Scientists at Oregon Health & Science University’s Vollum Institute have published a research article that describes a new view of how nerve cells communicate with each other. They believe their work will provide scientists with a better understanding of how antidepressants work in the human brain, hopefully leading to the development of better antidepressants with few or no side effects.
The article (“X-ray structure of dopamine transporter elucidates antidepressant mechanism”) in Nature came from the lab of Eric Gouaux, Ph.D., a senior scientist and a Howard Hughes Medical Institute Investigator. His team’s research focuses on the structure of the dopamine transporter, which helps regulate dopamine levels in the brain.
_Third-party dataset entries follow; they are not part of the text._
-- ==== Sys2Proof/Config.lean ====
section
/-! DEFINITION. The free values: what the spec leaves open while the machine goes on. Each is an opaque function with no
body, so a proof can use no value of it, and a claim about it holds whatever it is. The first argument is the state's
nonce, which every step advances, wherever the value may differ from one moment to the next. -/

namespace Sys2Proof

/-- R31: whether a read that comes before a fixed-latency result is ready returns the new value (log entry 10). -/
opaque Config.early : Nat → Nat → Bool

/-- R283, R279: whether a plain load that finds an unowned copy with an older value returns that value (log entry 11). -/
opaque Config.stale : Nat → Nat → Bool

/-- R439: whether a line was owned or dirty in the slices of a die that is reset (log entry 20). -/
opaque Config.dirty : Nat → Nat → Bool

/-- R443: a sensor's reading (log entry 21). -/
opaque Config.sensor : Nat → Nat → Word

/-- R390: the bytes of the digests of the three firmware images (log entry 22). -/
opaque Config.firmware : Nat → Nat → Byte

/-- R290, R366: a byte that another package has put into its own memory (log entry 13). -/
opaque Config.peerByte : Nat → Nat → Byte

/-- R290: whether another package has written a byte of its own memory since this package last saw it (log entry 13). -/
opaque Config.peerWrote : Nat → Nat → Bool

/-- R344, R283: whether a cache no longer holds a line that it was filled with (log entry 73). -/
opaque Config.evicted : Nat → Nat → Bool

/-- R367: which of the allowed ways of a slice a line takes (log entry 73). -/
opaque Config.way : Nat → Nat → Nat

/-- R236, R293: whether a unit that a transfer has still to move is moved now (log entry 27). -/
opaque Config.moves : Nat → Nat → Bool

/-- R314: a number the Dealer draws, by pair, stream, serial and index within the item (log entry 14). -/
@[noinline] opaque Config.dealt : Nat → Nat → Nat → Nat → Word

/-- R343: what a read of a register window address that names no register returns to a launch (log entry 15). -/
opaque Config.windowRead : Nat → Nat → Word

/-- R366, R406: whether a peer package refuses a request (log entry 16). -/
opaque Config.peerRefuses : Nat → Nat → Bool

/-- R422, R424: cycles a request waited in queues: timing (log entry 17). -/
opaque Config.queueCycles : Nat → Nat → Word

/-- R229, R370, R384: the bytes of the keys the security unit draws, by the number of the key (log entry 18). -/
opaque Config.keyByte : Nat → Nat → Byte

/-- R429: the device id of the identity certificate (log entry 19). -/
opaque Config.deviceId : Nat

/-- R389, R429: the bytes of the ECDSA signature that the device identity key or alias key makes of a digest (log entry 19). -/
opaque Config.signature : List Nat → Nat → Nat

/-- R389: the slot-0 certificate chain: its length and its bytes; its alias key is derived from the measurements (log entry 23). -/
opaque Config.chainLength : Nat
opaque Config.chainByte : List Nat → Nat → Nat

/-- R434: the private scalar of the device identity key (log entry 19). -/
opaque Config.deviceScalar : Nat → Byte

/-- R314: where boot places a partition's hand buffer in its DRAM, and its bytes (log entry 40). -/
opaque Config.handBase : Nat → Nat
opaque Config.handSize : Nat → Nat

/-- R334: the flits that a request for so many bytes takes on a die link, its answer included (log entry 45). -/
opaque Config.flits : Nat → Nat

/-- R433: whether a certificate chains to the Grenica root, and the device id it names (log entry 19). -/
opaque Config.certChains : List Nat → Bool
opaque Config.certDevice : List Nat → Nat

/-- R433: whether a signature of a digest verifies under a certificate's key (log entry 19). -/
opaque Config.verifies : List Nat → List Nat → List Nat → Bool

/-- R434: whether the stored record of a region fails its check at boot (log entry 75). -/
opaque Config.storeFails : Nat → Nat → Bool

end Sys2Proof
end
Dopamine is an essential neurotransmitter for the human body’s central nervous system; abnormal levels of dopamine are present in a range of neurological disorders including Parkinson’s disease, drug addiction, depression, and schizophrenia. Along with dopamine, the neurotransmitters noradrenaline and serotonin are transported by related transporters, which can be studied with greater accuracy based on the dopamine transporter structure.
The Gouaux lab’s more detailed view of the dopamine transporter structure better reveals how antidepressants act on the transporters and thus do their work.
“We present the crystal structure of the Drosophila melanogaster dopamine transporter at 3.0 [angstroms] resolution bound to the tricyclic antidepressant nortriptyline. The transporter is locked in an outward-open conformation with nortriptyline wedged between transmembrane helices 1, 3, 6, and 8, blocking the transporter from binding substrate and from isomerizing to an inward-facing conformation,” wrote the investigators.
“[The] dopamine transporter structure reveals the molecular basis for antidepressant action on sodium-coupled neurotransmitter symporters and elucidates critical elements of eukaryotic transporter structure and modulation by lipids, thus expanding our understanding of the mechanism and regulation of neurotransmitter uptake at chemical synapses.”
According to Dr. Gouaux, the more detailed view could help scientists and pharmaceutical companies develop drugs that do a much better job of targeting what they’re trying to target—and not create side effects caused by a broader blast at the brain proteins.
“By learning as much as possible about the structure of the transporter and its complexes with antidepressants, we have laid the foundation for the design of new molecules with better therapeutic profiles and, hopefully, with fewer deleterious side effects,” he said.